Print version ISSN 1413-8670

Braz J Infect Dis vol.16 no.3 Salvador May/June 2012

http://dx.doi.org/10.1590/S1413-86702012000300004 

ORIGINAL ARTICLE

 

Factors influencing survival in patients with multidrug-resistant Acinetobacter baumannii infection

 

 

Mariana Lima Prata-Rocha*; Paulo Pinto Gontijo-Filho; Geraldo Batista de Melo

Microbiology Laboratory, Universidade Federal de Uberlândia, Uberlândia, MG, Brazil

 

 


ABSTRACT

Multidrug-resistant (MDR) Acinetobacter baumannii (Acb) is a rapidly emerging pathogen in healthcare settings. The aim of this study was to evaluate the predictors of poor outcome in patients with MDR Acb. This is the first report documenting factors influencing survival in patients with MDR Acb in this tertiary hospital.
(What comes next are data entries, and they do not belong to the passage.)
-- ==== Sys2Proof/Machine/Turns.lean ====
section
/-! DEFINITION. Turns among the children of a node: what is runnable, deficits, the priority cap, and whose turn it is (R330, R331). -/

namespace Sys2Proof.Machine

def nodeTn (n : Nat) : Nat := n / 2 ^ 64
def nodePtr (n : Nat) : W64 := BitVec.ofNat 64 n

/-- Children of a node in list order; those of the package are the trees of the enabled tenants. -/
def kidsOf (s : State) (n : Nat) : List Nat :=
  if n = pkgNode then (s.tenants.filter fun e => e.2.enable).map fun e => nodeId e.1 e.2.root
  else (childrenOf s (nodeTn n) (nodePtr n)).map (nodeId (nodeTn n))

/-- What a record says of a task, with its checks passed; else the fault code that is reported (R18, R19, R247, R351). -/
def checkTask (s : State) (tn : Nat) (node : W64) (lin : Nat) : Except Nat (TRec × List Region) :=
  match readRec s tn node lin with
  | none => .error fILLEGAL
  | some r =>
    if !r.ok || !vimageOk s tn r || !producerReads s tn r || !objectOk s tn r then .error fILLEGAL
    else (readWaybill s tn r).map fun regs => (r, regs)

/-- A task that has not been dispatched is ready and not held (R330). -/
def linRunnable (s : State) (tn key : Nat) (node : W64) (lin : Nat) : Bool :=
  match checkTask s tn node lin with
  | .error _ => false
  | .ok (r, regs) =>
    let c := coordsOf s tn node lin
    readyRec s tn node r c && !heldBy s tn key lin r c regs

/-- Linear indices of a launch that have not been dispatched. -/
def dormantLins (s : State) (key : Nat) : List Nat :=
  let l := s.launch key
  if !l.submitted then [] else (List.range (launchSize s l.tenant l.node)).filter fun k => !l.placed.contains k && !l.gone.contains k

/-- A SAVED context that the dispatcher could restore. -/
def restorable (s : State) (cid : Nat) : Bool :=
  let c := s.ctx cid
  let k := s.task c.task
  c.st = .saved && !c.report && k.st = .resident && (s.tenant k.tenant).enable && pathLive s k.tenant (taskPath s c.task)

/-- A launch, or a task, lies in the subtree of a node. -/
def launchUnder (s : State) (n : Nat) (l : Launch) : Bool :=
  l.tenant = nodeTn n && l.submitted && (pathOf s l.tenant l.node).contains (nodePtr n)
def taskUnder (s : State) (n t : Nat) : Bool := (s.task t).tenant = nodeTn n && (taskPath s t).contains (nodePtr n)

/-- A node's subtree holds a ready task that is not held, placed or not (log 55, DEDUCED), or a SAVED context that could be restored. -/
def runnable (s : State) (n : Nat) : Bool :=
  s.launches.any (fun e => launchUnder s n e.2 && (dormantLins s e.1).any (linRunnable s e.2.tenant e.1 e.2.node))
  || s.ctxs.any fun e => taskUnder s n e.2.task && ((e.2.st.resident && !e.2.st.isEarly && taskReady s e.2.task) || restorable s e.1)

def nodeLevel (s : State) (n : Nat) : Nat := effPrio s (nodeTn n) (pathOf s (nodeTn n) (nodePtr n))

/-- Q of a child, in µs. -/
def quantumOf (s : State) (n : Nat) : Int := 100 * effWeight s (nodeTn n) (pathOf s (nodeTn n) (nodePtr n))
def defOf (s : State) (n : Nat) : Int := smGet 0 s.defs n
def setDef (s : State) (n : Nat) (v : Int) : State := { s with defs := smSet s.defs n v }

/-- Cluster-time of the last 10 ms at a node's levels that satisfy f. -/
def levelTime (s : State) (n : Nat) (f : Nat → Bool) : Nat :=
  (s.turnLog.filter fun x => x.2.1 = n && s.us ≤ x.1 + 10000 && f x.2.2.1).foldl (fun a x => a + x.2.2.2) 0

/-- A level has had the fraction c of what the higher levels left of the node's cluster-time, while a lower level is runnable. -/
def capped (s : State) (n lv : Nat) (lower : Bool) : Bool :=
  let left := levelTime s n (lv ≤ ·)
  lower && left ≠ 0 && decide (s.pf.priocap * left ≤ 100 * levelTime s n (· = lv))

/-- The children of a level, from the one after the last served. -/
def roundFrom (last : Option Nat) (xs : List Nat) : List Nat :=
  match last with
  | some l => if xs.contains l then (xs.dropWhile (· ≠ l)).tail ++ xs.takeWhile (· ≠ l) ++ [l] else xs
  | none => xs

/-- The runnable children of a node. -/
def runKids (s : State) (n : Nat) : List Nat := (kidsOf s n).filter (runnable s)

/-- A level of a node that lends its place: it has reached its cap while a lower one is runnable. -/
def lends (s : State) (n lv : Nat) : Bool := capped s n lv ((runKids s n).any fun k => lv < nodeLevel s k)

/-- The child that takes the next turn of a node: of the highest level that is not capped. -/
def nextKid (s : State) (n : Nat) : List Nat → Option Nat
  | [] => none
  | lv :: rest =>
    let run := runKids s n
    let here := roundFrom (smFind s.servedLast (8 * n + lv)) ((kidsOf s n).filter fun k => nodeLevel s k = lv)
    match here.find? run.contains with
    | some k => if lends s n lv then nextKid s n rest else some k
    | none => nextKid s n rest

/-- The priority level that a node serves. -/
def servedLevel (s : State) (n : Nat) : Option Nat := (nextKid s n (List.range 8)).map (nodeLevel s)

/-- A child's deficit when its turn comes: it grows by the quantum. -/
def grownDef (s : State) (k : Nat) : Int := min (defOf s k + quantumOf s k) (quantumOf s k)

/-- A turn begins. -/
def beginTurn (s : State) (n k : Nat) : State := setDef { s with turns := smSet s.turns n k } k (grownDef s k)

/-- A child whose deficit has not come above zero is passed over, with what it has left to make up (R330). -/
def passOver (s : State) (n k : Nat) : State :=
  setDef { s with servedLast := smSet s.servedLast (8 * n + nodeLevel s k) k } k (max (grownDef s k) (-(quantumOf s k)))

/-- The next turn at a node goes to the first child in order whose deficit comes above zero. A child is passed over three times at most. -/
def nextTurn (n : Nat) : Nat → State → State
  | 0, s => s
  | fuel + 1, s =>
    match nextKid s n (List.range 8) with
    | some k => if 0 < grownDef s k then beginTurn s n k else nextTurn n fuel (passOver s n k)
    | none => s

/-- The node of which the first of a path is a child. -/
def parentOf (tn : Nat) : List W64 → Nat
  | q :: _ => nodeId tn q
  | [] => pkgNode

/-- Every node of a path holds its parent's turn, at the level that the parent serves (R331). -/
def holdsTurn (s : State) (tn : Nat) : List W64 → Bool
  | [] => true
  | p :: ps =>
    let n := parentOf tn ps
    let k := nodeId tn p
    smFind s.turns n = some k && decide (0 < defOf s k) && servedLevel s n = some (nodeLevel s k) && holdsTurn s tn ps

/-- A node serves its children while it holds a turn itself. -/
def serves (s : State) (n : Nat) : Bool := n = pkgNode || holdsTurn s (nodeTn n) (pathOf s (nodeTn n) (nodePtr n))

/-- The holder's time is taken from its deficit. Its turn goes on while the deficit is positive, the holder runnable, its level the one that
the node serves (R331), and the node holds its own turn. -/
def chargeTurn (s : State) (n k elapsed : Nat) : State :=
  let q := quantumOf s k
  let d := if runnable s k then max (defOf s k - (elapsed : Int)) (-q) else 0
  let on := decide (0 < d) && serves s n && servedLevel s n = some (nodeLevel s k)
  let s := setDef s k d
  if on then s else { s with turns := smDel s.turns n, servedLast := smSet s.servedLast (8 * n + nodeLevel s k) k }

/-- QUANTUM_EXPIRY: time passes at a node, and when its turn is over the next child's begins. -/
def execQuantumExpiry (node elapsed : Nat) (s : State) : R :=
  .next (let s := s.ctxs.foldl (fun s e => accrue s e.1) s
    let s := match smFind s.turns node with
      | some k => chargeTurn s node k elapsed
      | none => s
    match smFind s.turns node with
    | some _ => s
    | none => if serves s node then nextTurn node (3 * (kidsOf s node).length + 1) s else s)

/-- A child that is not runnable has no deficit: it begins again at 0 when it becomes runnable. -/
def clearDefs (s : State) : State :=
  if s.defs.isEmpty then s else { s with defs := s.defs.filter fun e => runnable s e.1 }

/-! Room for a turn holder (R332). -/

/-- How near two paths are: the nodes they share. -/
def shared (a b : List W64) : Nat := (a.filter b.contains).length

/-- The order in which contexts are pre-empted: smaller first. -/
def victimRank (s : State) (path : List W64) (tn : Nat) (c : Ctx) : Nat :=
  let young := 2 ^ 40 - c.born
  if c.st.isEarly then young
  else if c.outTurn then 2 ^ 41 + young
  else 2 ^ 42 + (8 - (if s.tenOf c = tn then shared (taskPath s c.task) path else 0)) * 2 ^ 42 + young

/-- A context that cannot be pre-empted: held under R280, or halted. -/
def unmovable (c : Ctx) : Bool := c.trap.intrap || c.dbg.halted

/-- Contexts of other nodes that may be pre-empted; those of a GANG task or a multicast group all together, or none (R25). -/
def victims (s : State) (key : Nat) : List (Nat × Ctx) :=
  s.ctxs.filter fun e => e.2.st.resident && (s.task e.2.task).launch ≠ key && !unmovable e.2
    && !(together (s.task e.2.task).r && (s.residentOf e.2.task).any fun x => unmovable x.2)

/-- The state with the room that contexts would leave: theirs, and the vault of a task that has no other. -/
def emptied (s : State) (vs : List (Nat × Ctx)) : State :=
  let gone := vs.map (·.1)
  { s with
    ctxs := s.ctxs.filter fun e => !gone.contains e.1,
    tasks := s.tasks.map fun e =>
      let rs := s.residentOf e.1
      if !rs.isEmpty && rs.all fun x => gone.contains x.1 then (e.1, { e.2 with vbase := [] }) else e }

/-- A context is on its way out. -/
def leaving (s : State) : Bool := s.ctxs.any fun e => e.2.st.resident && (e.2.trap.preempt.isSome || e.2.trap.inSave)

/-- The turn holder has no room: the first victim is pre-empted, whole when its task is a GANG or a multicast group (R25). Nothing is
pre-empted where that would make no room, as where a ceiling stands in the way (R14). -/
def makeWay (s : State) (tn key : Nat) (path : List W64) (room : State → Bool) : State :=
  if !holdsTurn s tn path || leaving s || !room (emptied s (victims s key)) then s
  else
    match sortBy (fun cid => victimRank s path tn (s.ctx cid)) ((victims s key).map (·.1)) with
    | [] => s
    | v :: _ => gangPost (postPreempt s 0 v) v 0

end Sys2Proof.Machine
end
This study is a prospective of the hospital epidemiology database. A total of 73 patients with 84 Acb isolates were obtained between August 2009 and October 2010 in this hospital. In the present study, the 30-day mortality rate was 39.7%. Of 84 Acb isolates, 50 (59%) were MDR, nine (11%) were pan-resistant, and 25 (30%) were non-MDR. The non-MDR isolates were used as the control group. The factors significantly associated with multidrug resistance included previous surgeries, presence of comorbidity (renal disease), use of more than two devices, parenteral nutrition, and inappropriate antimicrobial therapy. Significant predictors of 30-day mortality in the univariate analysis included pneumonia, diabetes mellitus, renal disease, use of more than two devices, and inappropriate antimicrobial therapy administered within two days of the onset of infection. The factors associated with mortality in patients with MDR Acb infection in this study were: age > 60 years, pneumonia, diabetes mellitus, renal disease, use of more than two invasive procedures, and inappropriate antimicrobial therapy. Vigilance is needed to prevent outbreaks of this opportunistic and deadly pathogen.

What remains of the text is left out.